The agency covered all travel expenses.
“Appropriate actions are required when business trips are paid for by suppliers because questions could arise about the impartiality of broadcasts,” the committee said. “From a viewer’s point of view, it is a distrustful act that makes broadcasters appear indebted to the suppliers in some way.”
The committee also studied a case in which Kitagawa’s car rear-ended a minivan at a traffic light, causing injuries, in 2012.
The day after the accident, the TBS news bureau’s social affairs section obtained information about the incident on its own, and a report was scheduled to air on a daytime news program.
But the segment was never shown.
The investigative committee revealed that staff of the production bureau visited the news bureau, and a senior official of the news bureau then instructed staff to drop the Kitagawa accident report.
That same daytime news program aired a report about a traffic accident in which an actor’s car was rear-ended.
The committee said both accident reports should have been placed side by side for a discussion on impartiality before the broadcast.
But as it stands, the decision can only be taken as TBS giving special consideration for Johnny & Associates, the committee said.
According to the committee, a former member of “Johnny’s Jr.,” an umbrella term for pre-debut idols at the agency, said he was molested by Kitagawa in 1983 during a closed-door audition held at a concert hall owned by TBS.
But the committee said it could not find anyone who knew about the circumstances at the time, so it could not further examine the case.

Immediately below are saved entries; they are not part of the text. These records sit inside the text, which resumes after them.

theorem packLine_eq_ok_iff {o : Opcode} {vs : List Nat} {x : LogEntry} :
    packLine o vs = .ok x ↔
      x.op = o ∧ x.fields = vs ∧ vs.length = o.format.arity ∧ packValues o vs = .ok x.word := by
  rcases lt_trichotomy vs.length o.format.arity with h | h | h
  · simp [packLine_of_lt h, h.ne]
  · cases hp : packValues o vs with
    | error e => simp [packLine_of_pack_error h hp]
    | ok w =>
      have hline : packLine o vs = .ok ⟨o, vs, w⟩ := by
        rw [packValues] at hp
        simp only [packLine, h, lt_irrefl, if_false, hp]
      obtain ⟨op, fields, word⟩ := x
      simp [hline, h, eq_comm]
  · simp [packLine_of_gt h, h.ne']

/-- On an opcode of the catalog PACK refuses a value at most (R152). -/
theorem packValues_error {o : Opcode} {vs : List Nat} {e : PackError} (h : packValues o vs = .error e) :
    ∃ f x, e = .rangeError f x := by
  rw [packValues, pack_num] at h
  split_ifs at h <;> cases h <;> exact ⟨_, _, rfl⟩

theorem packLine_eq_packError {o : Opcode} {vs : List Nat} {e : PackError} (h : packLine o vs = .error (.packError e)) :
    ∃ f x, e = .rangeError f x := by
  rcases lt_trichotomy vs.length o.format.arity with hlen | hlen | hlen
  · simp [packLine_of_lt hlen] at h
  · cases hp : packValues o vs with
    | ok w =>
      rw [packLine_eq_ok_iff (x := ⟨o, vs, w⟩) |>.mpr ⟨rfl, rfl, hlen, hp⟩] at h
      cases h
    | error e' =>
      rw [packLine_of_pack_error hlen hp] at h
      cases h
      exact packValues_error hp
  · simp [packLine_of_gt hlen] at h

/-- A line is answered by an entry exactly when it is an instruction and names that entry. -/
theorem assembleLine_eq_some_iff {line : List Char} {x : LogEntry} :
    assembleLine Config.commentMark line = .ok (some x) ↔ isInstructionLine line = true ∧ LineNames line x := by
  cases hi : isInstructionLine line with
  | false => simp [assembleLine_of_not_instruction hi]
  | true =>
    obtain ⟨m, ts, ht, hm⟩ := isInstructionLine_iff.mp hi
    cases ho : lookupMnemonic m with
    | none => simp [assembleLine_of_lookup_none ht hm ho, ht, ho]
    | some o =>
      have hnames : LineNames line x ↔ ∃ vs, parseOperands ts = .ok vs ∧ packLine o vs = .ok x := by
        simp only [packLine_eq_ok_iff, arity_eq, parseOperands_ok_iff]
        constructor
        · rintro ⟨m', ts', ht', ho', hvs, hlen, hpack⟩
          obtain ⟨rfl, rfl⟩ := List.cons.inj (ht.symm.trans ht')
          obtain rfl := Option.some.inj (ho.symm.trans ho')
          exact ⟨x.fields, hvs, rfl, rfl, hlen, hpack⟩
        · rintro ⟨vs, hvs, rfl, rfl, hlen, hpack⟩
          exact ⟨m, ts, ht, ho, hvs, hlen, hpack⟩
      rw [assembleLine_of_lookup_some ht hm ho, hnames]
      cases hvs : parseOperands ts with
      | error e => simp [Except.bind, Except.map]
      | ok vs => cases hx : packLine o vs <;> simp [Except.bind, Except.map, hx]

/-- An instruction line is answered by an entry or an error, never by nothing. -/
theorem assembleLine_ne_none {line : List Char} (h : isInstructionLine line = true) :
    assembleLine Config.commentMark line ≠ .ok none := by
  obtain ⟨m, ts, ht, hm⟩ := isInstructionLine_iff.mp h
  cases ho : lookupMnemonic m with
  | none => simp [assembleLine_of_lookup_none ht hm ho]
  | some o =>
    rw [assembleLine_of_lookup_some ht hm ho]
    cases (parseOperands ts).bind (packLine o) <;> simp [Except.map]

/-- A RangeError is the only error of PACK that answers a line (R152). -/
theorem assembleLine_eq_packError {line : List Char} {e : PackError}
    (h : assembleLine Config.commentMark line = .error (.packError e)) : ∃ f x, e = .rangeError f x := by
  cases hi : isInstructionLine line with
  | false => simp [assembleLine_of_not_instruction hi] at h
  | true =>
    obtain ⟨m, ts, ht, hm⟩ := isInstructionLine_iff.mp hi
    cases ho : lookupMnemonic m with
    | none => simp [assembleLine_of_lookup_none ht hm ho] at h
    | some o =>
      cases hvs : parseOperands ts with
      | error e' =>
        obtain ⟨t, -, -, rfl⟩ := parseOperands_error hvs
        simp [assembleLine_of_lookup_some ht hm ho, hvs, Except.bind, Except.map] at h
      | ok vs =>
        rw [assembleLine_of_operands ht hm ho hvs] at h
        cases hp : packLine o vs with
        | ok x => simp [hp, Except.map] at h
        | error e' =>
          simp only [hp, Except.map, Except.error.injEq] at h
          exact packLine_eq_packError (h ▸ hp)

/-! ## The lines of a text -/

/-- R74: the log of a text is the entries its instruction lines name. -/
theorem assembleLines_eq_ok_iff {ls : List (List Char)} {log : List LogEntry} :
    assembleLines Config.commentMark ls = .ok log ↔ List.Forall₂ LineNames (ls.filter isInstructionLine) log := by
  induction ls generalizing log with
  | nil => cases log <;> simp [assembleLines]
  | cons l ls ih =>
    cases hi : isInstructionLine l with
    | false => simp only [assembleLines, assembleLine_of_not_instruction hi, ih, hi, List.filter_cons]; rfl
    | true =>
      rw [List.filter_cons_of_pos hi]
      cases hl : assembleLine Config.commentMark l with
      | error e =>
        have hno (x : LogEntry) : ¬LineNames l x := fun hx => by
          simp [assembleLine_eq_some_iff.mpr ⟨hi, hx⟩] at hl
        cases log <;> simp [assembleLines, hl, hno]
      | ok o =>
        cases o with
        | none => exact absurd hl (assembleLine_ne_none hi)
        | some x =>
          have hone (y : LogEntry) : LineNames l y ↔ x = y := by
            have hy := assembleLine_eq_some_iff (line := l) (x := y)
            simpa [hl, hi] using hy.symm
          cases hls : assembleLines Config.commentMark ls with
          | error e => cases log <;> simp [assembleLines, hl, hls, hone, ← ih, Except.map]
          | ok rest => cases log <;> simp [assembleLines, hl, hls, hone, ← ih, Except.map]

theorem assembleLines_append_error {mark : Char} {earlier later : List (List Char)} {line : List Char} {e : AsmError}
    (hearlier : ∀ l ∈ earlier, ∃ x, assembleLine mark l = .ok x) (hline : assembleLine mark line = .error e) :
    assembleLines mark (earlier ++ line :: later) = .error e := by
  induction earlier with
  | nil => simp [assembleLines, hline]
  | cons l ls ih =>
    obtain ⟨⟨x, hx⟩, hls⟩ := List.forall_mem_cons.mp hearlier
    cases x <;> simp [assembleLines, hx, ih hls, Except.map]

/-- The text's error is the error of one of its lines. -/
theorem exists_line_of_assembleLines_error {mark : Char} {ls : List (List Char)} {e : AsmError}
    (h : assembleLines mark ls = .error e) : ∃ l ∈ ls, assembleLine mark l = .error e := by
  induction ls with
  | nil => cases h
  | cons l ls ih =>
    cases hl : assembleLine mark l with
    | error e' =>
      simp only [assembleLines, hl, Except.error.injEq] at h
      exact ⟨l, by simp, by rw [hl, h]⟩
    | ok x =>
      have hls : assembleLines mark ls = .error e := by
        cases x with
        | none => simpa [assembleLines, hl] using h
        | some x =>
          cases hls : assembleLines mark ls with
          | ok log => simp [assembleLines, hl, hls, Except.map] at h
          | error e' => simpa [assembleLines, hl, hls, Except.map] using h
      obtain ⟨l', hmem, hl'⟩ := ih hls
      exact ⟨l', List.mem_cons_of_mem _ hmem, hl'⟩

theorem assemble_eq_ok_iff {text : List Char} {bs : List Byte} {log : List LogEntry} :
    assemble text = .ok (bs, log) ↔
      assembleLines Config.commentMark (linesOf text) = .ok log ∧ bs = log.flatMap fun x => bytesOfWord x.word := by
  cases h : assembleLines Config.commentMark (linesOf text) with
  | error e => simp [assemble, h, Except.map]
  | ok log' =>
    simp only [assemble, h, Except.map, Except.ok.injEq, Prod.mk.injEq]
    constructor
    · rintro ⟨rfl, rfl⟩
      exact ⟨rfl, rfl⟩
    · rintro ⟨rfl, rfl⟩
      exact ⟨rfl, rfl⟩

theorem assemble_eq_error_iff {text : List Char} {e : AsmError} :
    assemble text = .error e ↔ assembleLines Config.commentMark (linesOf text) = .error e := by
  cases h : assembleLines Config.commentMark (linesOf text) <;> simp [assemble, h, Except.map]

/-- All or nothing (R74): a line in error leaves the text without a stream. -/
theorem assemble_error_of_line {text line : List Char} {e : AsmError} (hmem : line ∈ linesOf text)
    (h : assembleLine Config.commentMark line = .error e) : ∃ e', assemble text = .error e' := by
  simpa only [assemble_eq_error_iff] using assembleLines_error hmem h

theorem forall₂_of_forall_exists {α β : Type} {R : α → β → Prop} {l : List α} (h : ∀ a ∈ l, ∃ b, R a b) :
    ∃ l', List.Forall₂ R l l' := by
  induction l with
  | nil => exact ⟨[], .nil⟩
  | cons a l ih =>
    obtain ⟨⟨b, hb⟩, hl⟩ := List.forall_mem_cons.mp h
    obtain ⟨l', hl'⟩ := ih hl
    exact ⟨b :: l', .cons hb hl'⟩

/-! ## The statements -/

/-- Settles O44: the text's log is the entries its lines name (`assembleLines_eq_ok_iff`), nine bytes for each. -/
theorem assembledStreamIsTheLogsWords : Obligations.AssembledStreamIsTheLogsWords := by
  refine ⟨fun text bs log h => ?_, fun text h => ?_⟩
  · obtain ⟨hlog, rfl⟩ := assemble_eq_ok_iff.mp h
    have hnames := assembleLines_eq_ok_iff.mp hlog
    refine ⟨hnames, rfl, ?_⟩
    simp [hnames.length_eq, List.length_flatMap, Nat.mul_comm]
  · obtain ⟨log, hlog⟩ := forall₂_of_forall_exists h
    exact ⟨_, log, assemble_eq_ok_iff.mpr ⟨assembleLines_eq_ok_iff.mpr hlog, rfl⟩⟩

/-- Settles O45: the look-up comes first in a line, and the first line in error in a text. -/
theorem badLineAbortsAssembly : Obligations.BadLineAbortsAssembly := by
  refine ⟨fun line m ts ht hm ho => ⟨assembleLine_of_lookup_none ht hm ho, rfl⟩,
    fun text line earlier later e htext hearlier hline => ?_, fun text line e => assemble_error_of_line⟩
  rw [assemble_eq_error_iff, htext]
  exact assembleLines_append_error hearlier hline

/-- Settles O46: the operands are counted before PACK sees them (`packLine_of_lt`, `packLine_of_gt`). -/
theorem operandCountMustMatchFormat : Obligations.OperandCountMustMatchFormat := by
  refine ⟨fun text line m ts o vs hmem ht hm ho hvs => ?_, rfl, rfl⟩
  rw [← arity_eq]
  have hline := assembleLine_of_operands ht hm ho hvs
  refine ⟨fun hlt => ?_, fun hgt => ?_⟩
  · have herror : assembleLine Config.commentMark line = .error .missingOperands := by
      rw [hline, packLine_of_lt hlt]
      rfl
    exact ⟨herror, assemble_error_of_line hmem herror⟩
  · have herror : assembleLine Config.commentMark line = .error .surplusOperands := by
      rw [hline, packLine_of_gt hgt]
      rfl
    exact ⟨herror, assemble_error_of_line hmem herror⟩

/-- Settles O49: a value is the base-ten fold over digits alone (`parseOperand_eq_some_iff`), and a token without one stops
the reading of its line (`parseOperands_of_malformed`). -/
theorem operandsAreDecimalDigits : Obligations.OperandsAreDecimalDigits := by
  refine ⟨fun token => by simp [parseOperand_eq_some_iff], fun c => parseOperand_digit,
    fun token v c h hlow hhigh => ⟨parseOperand_append_digit h hlow hhigh, parseOperand_zero_cons h⟩,
    fun text line m t ts o hmem ht hm ho hin hnone => ?_⟩
  obtain ⟨t', hin', hnone', hvs⟩ := parseOperands_of_malformed hin hnone
  have herror : assembleLine Config.commentMark line = .error (.malformedOperand t') := by
    rw [assembleLine_of_lookup_some (mark := Config.commentMark) ht hm ho, hvs]
    rfl
  exact ⟨⟨t', hin', hnone', herror, rfl⟩, assemble_error_of_line hmem herror⟩

/-- Settles O54: PACK's refusal is the line's answer (`packLine_of_pack_error`), and of a listed opcode it is a RangeError
(`assembleLine_eq_packError`). -/
theorem outOfRangeOperandAborts : Obligations.OutOfRangeOperandAborts := by
  refine ⟨fun text line m ts o vs e hmem ht hm ho hvs hlen hpack => ?_, fun text e h => ?_⟩
  · have herror : assembleLine Config.commentMark line = .error (.packError e) := by
      rw [assembleLine_of_operands (mark := Config.commentMark) ht hm ho (parseOperands_ok_iff.mpr hvs),
        packLine_of_pack_error (hlen.trans (arity_eq o).symm) hpack]
      rfl
    exact ⟨herror, assemble_error_of_line hmem herror⟩
  · obtain ⟨line, -, hline⟩ := exists_line_of_assembleLines_error (assemble_eq_error_iff.mp h)
    obtain ⟨f, x, rfl⟩ := assembleLine_eq_packError hline
    exact ⟨f, x, rfl, rfl⟩

/-! ## An instruction's text -/

/-- A mnemonic and its operands, each after a space, are cut into just these tokens. -/
theorem tokensOf_instructionText {m : List Char} {ts : List (List Char)}
    (hm : m ≠ [] ∧ ∀ c ∈ m, isSpaceChar c = false) (hts : ∀ t ∈ ts, t ≠ [] ∧ ∀ c ∈ t, isSpaceChar c = false) :
    tokensOf (m ++ ts.flatMap fun t => ' ' :: t) = m :: ts := by
  induction ts generalizing m with
  | nil => simpa using tokensOf_token hm.1 hm.2
  | cons t ts ih =>
    obtain ⟨ht, hts⟩ := List.forall_mem_cons.mp hts
    rw [List.flatMap_cons, List.cons_append, tokensOf_token_append hm.1 hm.2 (by decide), ih ht hts]

theorem linesOf_instructionText {m : List Char} {ts : List (List Char)} (hm : ∀ c ∈ m, isSpaceChar c = false)
    (hts : ∀ t ∈ ts, ∀ c ∈ t, isSpaceChar c = false) :
    linesOf (m ++ ts.flatMap fun t => ' ' :: t) = [m ++ ts.flatMap fun t => ' ' :: t] := by
  refine linesOf_line fun hmem => ?_
  have hlf : isSpaceChar '\n' ≠ false := by decide
  rcases List.mem_append.mp hmem with h | h
  · exact hlf (hm _ h)
  · obtain ⟨t, ht, h⟩ := List.mem_flatMap.mp h
    rcases List.mem_cons.mp h with h | h
    · exact absurd h (by decide)
    · exact hlf (hts t ht _ h)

An internal investigation committee established by Johnny & Associates found that Kitagawa, who died in 2019 at age 87, had likely molested hundreds of boys at the agency. Mainstream news media knew about the allegations of abuse decades ago but did not provide extensive coverage, it said.
Takashi Sasaki, president of TBS Holdings, said on the Nov. 26 program that the company will “reflect seriously” on its failure to report about Kitagawa’s sexual abuse until this year.
“Each and every employee, as a member of a company entrusted with the public airwaves, will keep in mind the suffering of the victims and raise awareness of the respect for human rights,” he said.
Sasaki explained that as Johnny & Associates grew larger and more influential, people in the TBS news and production bureaus increasingly exercised restraint out of concerns for the agency’s feelings.
Sasaki pledged “more independence of the news bureau.”
“We must not let the circumstances of the company’s business relationships with suppliers slow down our pen,” he said.